* [Directions]: Report each line of the records where "choice" occurs.

* [Listed entries]:
/-- R157: `V[k]` from `I + k` for `k` up to `x`, the registers above kept, memory and `I` unchanged; past 0xFFF no register
is loaded and the machine halts. That nothing is stored or loaded, and what a halted machine holds, is the spec's own choice (D7, D8, D30,
log 5). -/
def Obligations.LdVxMemLoadsRegisters : Prop :=
  ∀ (x : RegIdx) (a : Word) (s : State), s.pc = a + 2 →
    decodeWord (packXnn 0xF x 0x65) = .ldVxMem x ∧
    (s.i.toNat + x.toNat ≤ 0xFFF → ∃ t, exec (.ldVxMem x) s = .next t ∧ t.status = .running ∧
      (∀ k : RegIdx, t.getV k = if k.toNat ≤ x.toNat then s.mem.read (s.i.toNat + k.toNat) else s.getV k) ∧
      UnchangedExcept (.status :: allRegisters) s t) ∧
    (0xFFF < s.i.toNat + x.toNat → ∃ t, exec (.ldVxMem x) s = .next t ∧ HaltedAt .memoryAccess 0x1000 a s t)

/-- 20_memory.md R52, R61: two bytes stored by `Fx55` at `I` are seen by a fetch from that address as one word, `V0` its
high byte (the byte order is the spec's inference D1). -/
def Obligations.StoredWordIsFetched : Prop :=
  ∀ (x : RegIdx) (s : State), 1 ≤ x.toNat → s.i.toNat + x.toNat ≤ 0xFFF →
    ∃ t, exec (.ldMemVx x) s = .next t ∧
      (t.setPc s.i).fetch? = some (joinBytes (s.getV 0) (s.getV 1))

/-! ### Keypad and timers (45_keypad_timers.md) -/

/-- R185, R186, R187: the two key skips are complements on a key 0 to 15; above 15 KeyIndex, with the unmasked value, which is
the spec's own choice (D11, D30, log 5). -/
def Obligations.KeySkipsTestOneKey : Prop :=
  ∀ (x : RegIdx) (a : Word) (s : State), s.pc = a + 2 →
    decodeWord (packXnn 0xE x 0x9E) = .skpVx x ∧ decodeWord (packXnn 0xE x 0xA1) = .sknpVx x ∧
    ((s.getV x).toNat ≤ 15 →
      (∃ t, exec (.skpVx x) s = .next t ∧ t.status = .running ∧
        t.pc = (if s.key (s.getV x).toNat = true then a + 4 else a + 2) ∧ UnchangedExcept [.pc, .status] s t) ∧
      (∃ t, exec (.sknpVx x) s = .next t ∧ t.status = .running ∧
        t.pc = (if s.key (s.getV x).toNat = true then a + 2 else a + 4) ∧ UnchangedExcept [.pc, .status] s t)) ∧
    (15 < (s.getV x).toNat →
      (∃ t, exec (.skpVx x) s = .next t ∧ HaltedAt .keyIndex ((s.getV x).setWidth 16) a s t) ∧
      (∃ t, exec (.sknpVx x) s = .next t ∧ HaltedAt .keyIndex ((s.getV x).setWidth 16) a s t))

/-- R189, R190: with no key down PC goes back to `a` and the machine waits; with keys down some pressed key, whichever
the free choice is (log 2), goes to `Vx` and PC stays at `a + 2`. -/
def Obligations.LdVxKWaitsOrStoresPressedKey : Prop :=
  ∀ (x : RegIdx) (a : Word) (s : State), s.pc = a + 2 →
    decodeWord (packXnn 0xF x 0x0A) = .ldVxK x ∧
    ((∀ k, k < 16 → s.key k = false) → ∃ t, exec (.ldVxK x) s = .next t ∧ t.status = .awaitingKey ∧ t.pc = a ∧
      UnchangedExcept [.pc, .status] s t) ∧
    ((∃ k, k < 16 ∧ s.key k = true) → ∃ t, exec (.ldVxK x) s = .next t ∧ t.status = .running ∧
      (∃ k, k < 16 ∧ s.key k = true ∧ (t.getV x).toNat = k) ∧ UnchangedExcept [.v x, .keyDraws, .status] s t)

/-- R189, R191: a whole step at an `Fx0A` with no key down changes nothing but the ticked timers and the run status. -/
def Obligations.WaitingStepOnlyTicks : Prop :=
  ∀ (x : RegIdx) (s : State), s.status ≠ .halted → s.fetch? = some (packXnn 0xF x 0x0A) →
    (∀ k, k < 16 → s.key k = false) →
    ∃ t, step s = .next t ∧ t.status = .awaitingKey ∧ t.dt.toNat = s.dt.toNat - 1 ∧ t.st.toNat = s.st.toNat - 1 ∧
      UnchangedExcept [.dt, .st, .status] s t

/-- R192, R193, R194: the timers are read and written after the tick of the same step, so `Fx07` sees the ticked value
and a written value is whole at the end of the step. -/
def Obligations.TimerAccessFollowsTheTick : Prop :=
  ∀ (x : RegIdx) (s : State),
    decodeWord (packXnn 0xF x 0x07) = .ldVxDt x ∧ decodeWord (packXnn 0xF x 0x15) = .ldDtVx x ∧
    decodeWord (packXnn 0xF x 0x18) = .ldStVx x ∧
    (∃ t, exec (.ldVxDt x) s = .next t ∧ t.status = .running ∧ t.getV x = s.dt ∧ UnchangedExcept [.v x, .status] s t) ∧
    (∃ t, exec (.ldDtVx x) s = .next t ∧ t.status = .running ∧ t.dt = s.getV x ∧ UnchangedExcept [.dt, .status] s t) ∧
    (∃ t, exec (.ldStVx x) s = .next t ∧ t.status = .running ∧ t.st = s.getV x ∧ UnchangedExcept [.st, .status] s t) ∧
    (s.status ≠ .halted →
      (s.fetch? = some (packXnn 0xF x 0x07) → ∃ t, step s = .next t ∧
        (t.getV x).toNat = s.dt.toNat - 1 ∧ t.dt.toNat = s.dt.toNat - 1) ∧
      (s.fetch? = some (packXnn 0xF x 0x15) → ∃ t, step s = .next t ∧ t.dt = s.getV x) ∧
      (s.fetch? = some (packXnn 0xF x 0x18) → ∃ t, step s = .next t ∧ t.st = s.getV x))
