theorem State.drawnBit_iff (yy xx : Nat) :
    s.drawnBit x y n yy xx = true ↔ yy ≤ 31 ∧ xx ≤ 63 ∧
      spriteBit s.mem s.i.toNat ((s.getV x).toNat % 64) ((s.getV y).toNat % 32) n.toNat yy xx = true := by
  rw [State.drawnBit, onScreenBit, Bool.and_eq_true, decide_eq_true_eq, and_assoc]
  rfl

/-- The sprite bits are read from memory, `I` and the two coordinate registers alone. -/
theorem State.drawnBit_congr {s t : State} (hmem : t.mem = s.mem) (hi : t.i = s.i) (hx : t.getV x = s.getV x)
    (hy : t.getV y = s.getV y) : t.drawnBit x y n = s.drawnBit x y n := by
  funext yy xx
  simp only [State.drawnBit, State.spriteX, State.spriteY, hmem, hi, hx, hy]

/-- `Dxyn` with its sprite inside memory draws (R175, R177). -/
theorem exec_drwVxVyN_inside {s : State} (hin : s.inMemory n.toNat = true) :
    exec (.drwVxVyN x y n) s = drawAt x y n s := if_pos hin

/-- A drawing that completes: the pixels under 1 bits flipped, VF = 1 when one of them was on (R171, R176). -/
theorem drawAt_completes :
    ∃ t, drawAt x y n s = .next t ∧ t.status = .running ∧
      (∀ yy xx, Display.pixel t.disp yy xx = (Display.pixel s.disp yy xx ^^ s.drawnBit x y n yy xx)) ∧
      (t.getV vf = 1 ∨ t.getV vf = 0) ∧
      (t.getV vf = 1 ↔ ∃ yy xx, s.drawnBit x y n yy xx = true ∧ Display.pixel s.disp yy xx = true) ∧
      KeepsExcept [.disp, .v vf, .status] s t := by
  obtain ⟨hpixel, hcollision⟩ :=
    Display.drawSprite_spec s.mem s.i.toNat (s.spriteX x) (s.spriteY y) n.toNat s.disp
  have hkeep := (keepsExcept_setDisp s (s.drawn x y n).1).trans (keepsExcept_setV _ vf (flagByte (s.drawn x y n).2))
  refine ⟨_, rfl, rfl, hpixel, ?_, ?_, hkeep.trans (keepsExcept_setStatus _ .running)⟩
  · rw [State.getV_setStatus, State.getV_setV_same]
    exact (flagByte_eq_zero_or_one _).symm
  · rw [State.getV_setStatus, State.getV_setV_same, flagByte_eq_one_iff]
    exact hcollision

end

/-- Settles O6, by whether the sprite lies inside memory: the drawing loop in closed form, or the fault before it. -/
theorem drwFlipsSpritePixelsAndReportsCollision : Obligations.DrwFlipsSpritePixelsAndReportsCollision := by
  refine fun x y n a s hpc => ⟨decodeWord_encodeWord (.drwVxVyN x y n) rfl, fun hin => ?_, fun hn hout => ?_⟩
  · obtain ⟨t, hdraw, hrun, hpixel, hflag, hcollision, hkeep⟩ := drawAt_completes x y n s
    have hinside : s.inMemory n.toNat = true := (s.inMemory_iff n.toNat).2 (hin.imp_left (congrArg BitVec.toNat))
    simp only [State.drawnBit_iff, and_assoc] at hcollision
    exact ⟨t, (exec_drwVxVyN_inside x y n hinside).trans hdraw, hrun, hpixel, hflag, hcollision, hkeep.unchangedExcept⟩
  · exact ⟨_, withRange_outside s n.toNat (drawAt x y n) (fun h0 => hn (BitVec.eq_of_toNat_eq h0)) hout,
      takeFault_haltedAt hpc .memoryAccess 0x1000⟩

/-- Settles O7: the first draw keeps memory, `I` and the coordinates, so the second flips the same pixels back, and of these
it finds on the ones that were off. -/
theorem drawingTwiceRestoresDisplay : Obligations.DrawingTwiceRestoresDisplay := by
  intro x y n s t hx hy hexec hrun
  obtain ⟨hinside, hfirst⟩ := withRange_running hexec hrun
  obtain ⟨t', hfirst', -, hpixel, -, -, hkeep⟩ := drawAt_completes x y n s
  obtain rfl : t = t' := Host.Outcome.next.inj (hfirst.symm.trans hfirst')
  have hi : t.i = s.i := hkeep .i (by simp)
  have hinside' : t.inMemory n.toNat = true := by rwa [State.inMemory, hi]
  have hbit : t.drawnBit x y n = s.drawnBit x y n :=
    State.drawnBit_congr x y n (hkeep .mem (by simp)) hi (hkeep (.v x) (by simpa using hx))
      (hkeep (.v y) (by simpa using hy))
  obtain ⟨u, hsecond, hrun', hpixel', -, hcollision, -⟩ := drawAt_completes x y n t
  refine ⟨u, (exec_drwVxVyN_inside x y n hinside').trans hsecond, hrun', ?_, hcollision.trans ?_⟩
  · refine Display.ext_pixel _ _ fun yy xx => ?_
    rw [hpixel', hpixel, hbit, Bool.xor_assoc, Bool.xor_self, Bool.xor_false]
  · have hwasOff : ∀ yy xx, s.drawnBit x y n yy xx = true ∧ Display.pixel t.disp yy xx = true ↔
        s.drawnBit x y n yy xx = true ∧ Display.pixel s.disp yy xx = false := by
      refine fun yy xx => and_congr_right fun hone => ?_
      rw [hpixel, hone, Bool.xor_true, Bool.not_eq_true']
    calc (∃ yy xx, t.drawnBit x y n yy xx = true ∧ Display.pixel t.disp yy xx = true)
      _ ↔ ∃ yy xx, s.drawnBit x y n yy xx = true ∧ Display.pixel s.disp yy xx = false := by
        simp only [hbit, hwasOff]
      _ ↔ _ := by simp only [State.drawnBit_iff, and_assoc]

* [Answer to the problem]:
is loaded and the machine halts. That nothing is stored or loaded, and what a halted machine holds, is the spec's own choice (D7, D8, D30,
the spec's own choice (D11, D30, log 5). -/
the free choice is (log 2), goes to `Vx` and PC stays at `a + 2`. -/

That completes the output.